Points \(A(-6,10),\ B(-4,6),\ C(3,-8)\) are collinear such that \(AB=\dfrac{2}{9}\,AC\).
True.
Step 1: Recall the distance formula.
The distance between two points \((x_1,y_1)\) and \((x_2,y_2)\) is:
\[ d = \sqrt{(x_2 - x_1)^2 + (y_2 - y_1)^2} \]
Step 2: Find the distance AB.
Points are \(A(-6,10)\) and \(B(-4,6)\).
\[ AB = \sqrt{((-4)-(-6))^2 + (6-10)^2} = \sqrt{(2)^2 + (-4)^2} = \sqrt{4 + 16} = \sqrt{20} = 2\sqrt{5} \]
Step 3: Find the distance AC.
Points are \(A(-6,10)\) and \(C(3,-8)\).
\[ AC = \sqrt{((3)-(-6))^2 + (-8-10)^2} = \sqrt{(9)^2 + (-18)^2} = \sqrt{81 + 324} = \sqrt{405} = 9\sqrt{5} \]
Step 4: Compare the ratio \(\dfrac{AB}{AC}\).
\[ \dfrac{AB}{AC} = \dfrac{2\sqrt{5}}{9\sqrt{5}} = \dfrac{2}{9} \]
This matches the condition given in the question.
Step 5: Check collinearity using area of triangle.

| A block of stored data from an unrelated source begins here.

-- ==== Sys2Proof/Certificates/Slice0/Obligations.lean ====
section
/-! DEFINITION. The statements for the provers, each a proposition about the model. A docstring names the rule of the
manual that its statement formalises, or says what it rests on. -/

open Sys2Proof Sys2Proof.Machine

/-! ## The machine, reset and time -/

/-- The front command of the queue is run on the state with the queue's rest. -/
def Obligations.StepRunsFrontCommand : Prop :=
  ∀ (s : State) (c : Instr) (rest : List Instr), s.pending = c :: rest → step s = exec c { s with pending := rest }

/-- With no command waiting a step is one microsecond (the model's choice, log entry 1): the time stamp rises by one and
wraps, as R31 says it does in every mode, and the running response windows (R44, R48) and clearing timers (R37) fall by
one. What has run out then expires, as its event would have it, windows before timers and each in head order (log entry
1), and a TIME-mode trigger whose due time the stamp has reached falls due (R22). -/
def Obligations.IdleStepIsOneMicrosecond : Prop :=
  (∀ s : State, s.pending = [] →
    (s.pin = true → step s = .next s) ∧
    (s.pin = false → ∃ t, step s = .next t ∧ t.tu.stamp = s.tu.stamp + 1 ∧ t.pending = [] ∧ t.pin = false ∧
      t.mode = s.mode ∧ t.tu.p = s.tu.p ∧ t.tu.high = s.tu.high ∧ t.settings = s.settings ∧ t.pxu = s.pxu ∧
      t.wtr = s.wtr ∧ t.wru = s.wru ∧ t.spu = s.spu ∧ t.lev = s.lev ∧ t.hli.inbound = s.hli.inbound ∧
      t.hli.rx = s.hli.rx)) ∧
  (∀ s : State, s.pending = [] → s.pin = false →
    let answered := fun a : Answer => match a with
      | .open n => Answer.open (n - 1)
      | a => a
    let u : State := { s with
      tu := { s.tu with stamp := s.tu.stamp + 1 }
      hlc := { s.hlc with
        heads := map4 (fun x : Head => { x with clearing := x.clearing.map (· - 1) }) s.hlc.heads
        scans := s.hlc.scans.map fun r => { r with answers := map4 answered r.answers } } }
    let windows := heads4.filter fun h => ((u.openScan h).map fun r => r.answers[h]) = some (Answer.open 0)
    let timers := heads4.filter fun h => (u.head h).clearing = some 0
    let v := timers.foldl (fun t h => t.clearingExpires h) (windows.foldl (fun t h => t.missAnswer h .noAnswer) u)
    let due := s.mode = .running ∧ s.tu.config.mode = .time ∧ s.tu.nextDue = some (s.tu.stamp + 1)
    (due → step s = .next v.timeDue.kick) ∧ (¬ due → step s = .next v.kick)) ∧
  ∀ (s : State) (h : HeadNo), s.pin = false →
    exec (.responseWindowExpiry h) s = .next (s.missAnswer h .noAnswer).kick ∧
    exec (.clearingTimerExpiry h) s = .next (s.clearingExpires h).kick ∧ exec .timeTriggerDue s = .next s.timeDue.kick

Three points are collinear if the area of the triangle formed by them is 0.
For \(A(x_1,y_1)\), \(B(x_2,y_2)\), \(C(x_3,y_3)\):
\(\text{Area} = \dfrac{1}{2}\left|x_1(y_2-y_3) + x_2(y_3-y_1) + x_3(y_1-y_2)\right|\).
Substitute \(A(-6,10)\), \(B(-4,6)\), \(C(3,-8)\):
\(\text{Area} = \dfrac{1}{2}\left|(-6)(6-(-8)) + (-4)((-8)-10) + 3(10-6)\right|\)
Now compute each term:
Add them: \(-84 + 72 + 12 = 0\)
So, \(\text{Area} = \dfrac{1}{2}|0| = 0\).
Step 6: Final Conclusion.
Since the area is 0, points A, B, and C are collinear, and from Step 4 we also have \(AB = \tfrac{2}{9}AC\). Hence, the statement is True.